Read through the records below and copy each line that uses the word "host".

==== Supplied records ====

-- ==== Sys2Proof/Machine/Wmb.lean ====
section
/-! DEFINITION. The Write Merge Buffer of one chip: entries, charges, watermarks, and the responses of the home (R74, R78, R123 to R139,
R173 to R178). -/
namespace Sys2Proof.Machine

/-! ## Stream positions (R173) -/

/-- Whether position `a` is later than `b`, modulo 2^40. -/
def posLater (a b : Nat) : Bool := decide (a % 2 ^ 40 ≠ b % 2 ^ 40) && decide ((a + 2 ^ 40 - b % 2 ^ 40) % 2 ^ 40 < 2 ^ 39)

/-- Whether flit count `a` comes after `b` (R173): both count modulo 2^36. -/
def flitLater (a b : Nat) : Bool := decide (a % 2 ^ 36 ≠ b % 2 ^ 36) && decide ((a + 2 ^ 36 - b % 2 ^ 36) % 2 ^ 36 < 2 ^ 35)

/-- The later of two flit counts. -/
def flitMax (a b : Nat) : Nat := if flitLater b a then b else a

/-- Whether a watermark covers a position. -/
def covers (wm : Option Nat) (pos : Nat) : Bool := match wm with | none => false | some w => !posLater pos w

/-- Whether a request is a write. -/
def isWrite (k : ReqKind) : Bool :=
  match k with
  | .memWr | .memWrPtl => true
  | _ => false

/-- The bytes a write writes: all 64 for MemWr, those enabled for MemWrPtl (R125). -/
def reqMask (r : Request) : BitVec 64 := match r.kind with | .memWr => allBytes | _ => r.enables

namespace Chip

/-! ## From host addresses to device physical addresses (R74) -/

/-- A decoder of a head. -/
def decoder (c : Chip) (h : Fin 24) (n : Nat) : Decoder := (c.head h).decoders.get (fun _ => {}) n

/-- The DPA at which decoder `n` of a head ends. -/
def decoderEnd (c : Chip) (h : Fin 24) : Nat → Nat
  | 0 => let x := (c.decoder h 0).cfg; x.skip + x.hpaSize / max 1 x.ways
  | n + 1 => let x := (c.decoder h (n + 1)).cfg; c.decoderEnd h n + x.skip + x.hpaSize / max 1 x.ways

/-- The first DPA of decoder `n` of a head. -/
def decoderBase (c : Chip) (h : Fin 24) (n : Nat) : Nat :=
  let x := (c.decoder h n).cfg
  match n with
  | 0 => x.skip
  | m + 1 => c.decoderEnd h m + x.skip

/-- The committed decoder of a head that holds a host address. -/
def decoderFor (c : Chip) (h : Fin 24) (hpa : Nat) : Option Nat :=
  (List.range 16).find? fun n =>
    let x := c.decoder h n
    x.committed && decide (x.cfg.hpaBase ≤ hpa) && decide (hpa < x.cfg.hpaBase + x.cfg.hpaSize)

/-- The DPA of a host address, where a committed decoder holds it: with several ways, one granule in each `ways` is this device's. -/
def decodeHpa (c : Chip) (h : Fin 24) (hpa : Nat) : Option Nat :=
  match c.decoderFor h hpa with
  | none => none
  | some n =>
    let x := (c.decoder h n).cfg
    let off := hpa - x.hpaBase
    let g := max 1 x.gran
    some (c.decoderBase h n + off / (g * max 1 x.ways) * g + off % g)

/-! ## Entries and charges -/

/-- The WMB entry of a line. -/
def wmbEntry (c : Chip) (line : Nat) : WmbEntry := c.wmb.get (fun _ => {}) (line / 64)

/-- The chip with the WMB entry of a line replaced. -/
def setWmb (c : Chip) (line : Nat) (e : WmbEntry) : Chip := { c with wmb := c.wmb.set (fun _ => {}) (line / 64) e }

/-- Whether the WMB holds a line. -/
def wmbHolds (c : Chip) (line : Nat) : Bool := (c.wmbEntry line).state != .free

/-- The charge of a line. -/
def charge (c : Chip) (line : Nat) : Charge := c.charges.get (fun _ => {}) (line / 64)

/-- The chip with the charge of a line replaced. -/
def setCharge (c : Chip) (line : Nat) (x : Charge) : Chip := { c with charges := c.charges.set (fun _ => {}) (line / 64) x }

/-- The lines charged to this chip as home (R129). -/
def charged (c : Chip) : Nat := (c.charges.filter fun x => x.2.active && c.isHome (portOf x.2.head)).length

/-- SHARE in force (R129). -/
def share (c : Chip) : Nat := if c.serving || c.mode == mISOLATED then 259072 else 129536

/-- Whether the home must hold a write: its line is not in the WMB and its charge has reached SHARE (R129, condition 4 of R113). -/
def wmbFull (c : Chip) (line : Nat) : Bool := !c.wmbHolds line && decide (c.charged ≥ c.share)

/-- Whether a HOLD stops admission of writes to a line (R211). -/
def heldLine (c : Chip) (line : Nat) : Bool := c.twe.holds.contains (lineBase line)

/-- Bytes enter the WMB (R125 to R128, R138): they open, merge into or mark for redrain the entry of their line; the extent is marked in
the risk map and in the change map, and a first write waits for the keeper (R262). -/
def wmbMerge (c : Chip) (line : Nat) (data : Line) (en : BitVec 64) (poison : Bool) (full : Bool) : Chip :=
  let a := lineBase line
  let e := c.wmbEntry a
  let x := extentOf a
  let c := if poison then c.cnt K.WMB_POISON_WRITES else c
  let bad := poison || (e.poison && !full)
  let c := match e.state with
    | .free =>
      let c := { c with wmbAge := c.wmbAge + 1 }
      c.setWmb a { state := .valid, data := mergeLine 0 data en, mask := en, poison := bad, age := c.wmbAge, whole := full && !poison }
    | _ => (c.setWmb a { e with
        data := mergeLine e.data data en
        mask := e.mask ||| en
        poison := bad
        whole := e.whole || (full && !poison)
        eligible := false
        redrain := e.redrain || e.state == WmbState.draining }).cnt K.WMB_MERGES
  let c := if c.svc.risk.contains x then c else
    { c with svc := { c.svc with risk := x :: c.svc.risk, riskChanged := true } }
  let c := if (c.ext x).state = 0 then { c with trm := { c.trm with firstWrites := c.trm.firstWrites.filter (· != x) ++ [x] } } else c
  (c.markChange x).touchExtent x

/-- A host's write enters the WMB, and a line it opens is charged to it (R129). A write that enables no byte changes nothing, poison or not: R126
says so, R138 speaks of a write received with poison, and the model follows R126 (DESIGN CHOICE, log 96). -/
def wmbWrite (c : Chip) (h : Fin 24) (pos line : Nat) (data : Line) (en : BitVec 64) (poison : Bool) (full : Bool) : Chip :=
  let c := c.cnt (if full then K.WMB_WRITES_FULL else K.WMB_WRITES_PARTIAL)
  if en = 0 then c
  else
    let c := if c.wmbHolds (lineBase line) then c else c.setCharge (lineBase line) { head := h, pos, here := false, active := true }
    c.wmbMerge line data en poison full

/-- The full view of a line: WMB bytes over the tier's (R123, R211). A line stored poisoned reads so until a MemWr without poison has written it
whole, even where partial writes have come to hold all its bytes (R138). -/
def fullLine (c : Chip) (line : Nat) : Line × Bool :=
  let t := c.tierLine line
  let e := c.wmbEntry line
  if e.state = .free then t
  else (mergeLine t.1 e.data e.mask, e.poison || (t.2 && !e.whole))

/-! ## Watermarks (R175, R176) -/

/-- A carbon sends WRITE_WM of a link, where it moves forward. -/
def sendWriteWm (c : Chip) (h : Fin 24) (pos : Nat) : Chip :=
  let c := c.mapHead h fun x => { x with lastStored := some pos }
  if covers (c.head h).lastWmSent pos || !c.posts then c
  else (c.post (.writeWm h pos)).mapHead h fun x => { x with lastWmSent := some pos }

/-- The position up to which every line charged by a write of the link is FREE here: just before the oldest that is not, or the last
stored. -/
def drainedTo (c : Chip) (h : Fin 24) : Option Nat :=
  (c.charges.filter fun x => x.2.active && x.2.head == h).foldl (fun a x =>
    match a with
    | none => none
    | some p => if posLater x.2.pos p then some p else if x.2.pos = 0 then none else some (x.2.pos - 1)) (c.head h).lastStored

====

**Response to the task**
/-! ## From host addresses to device physical addresses (R74) -/
/-- The committed decoder of a head that holds a host address. -/
/-- The DPA of a host address, where a committed decoder holds it: with several ways, one granule in each `ways` is this device's. -/
/-- A host's write enters the WMB, and a line it opens is charged to it (R129). A write that enables no byte changes nothing, poison or not: R126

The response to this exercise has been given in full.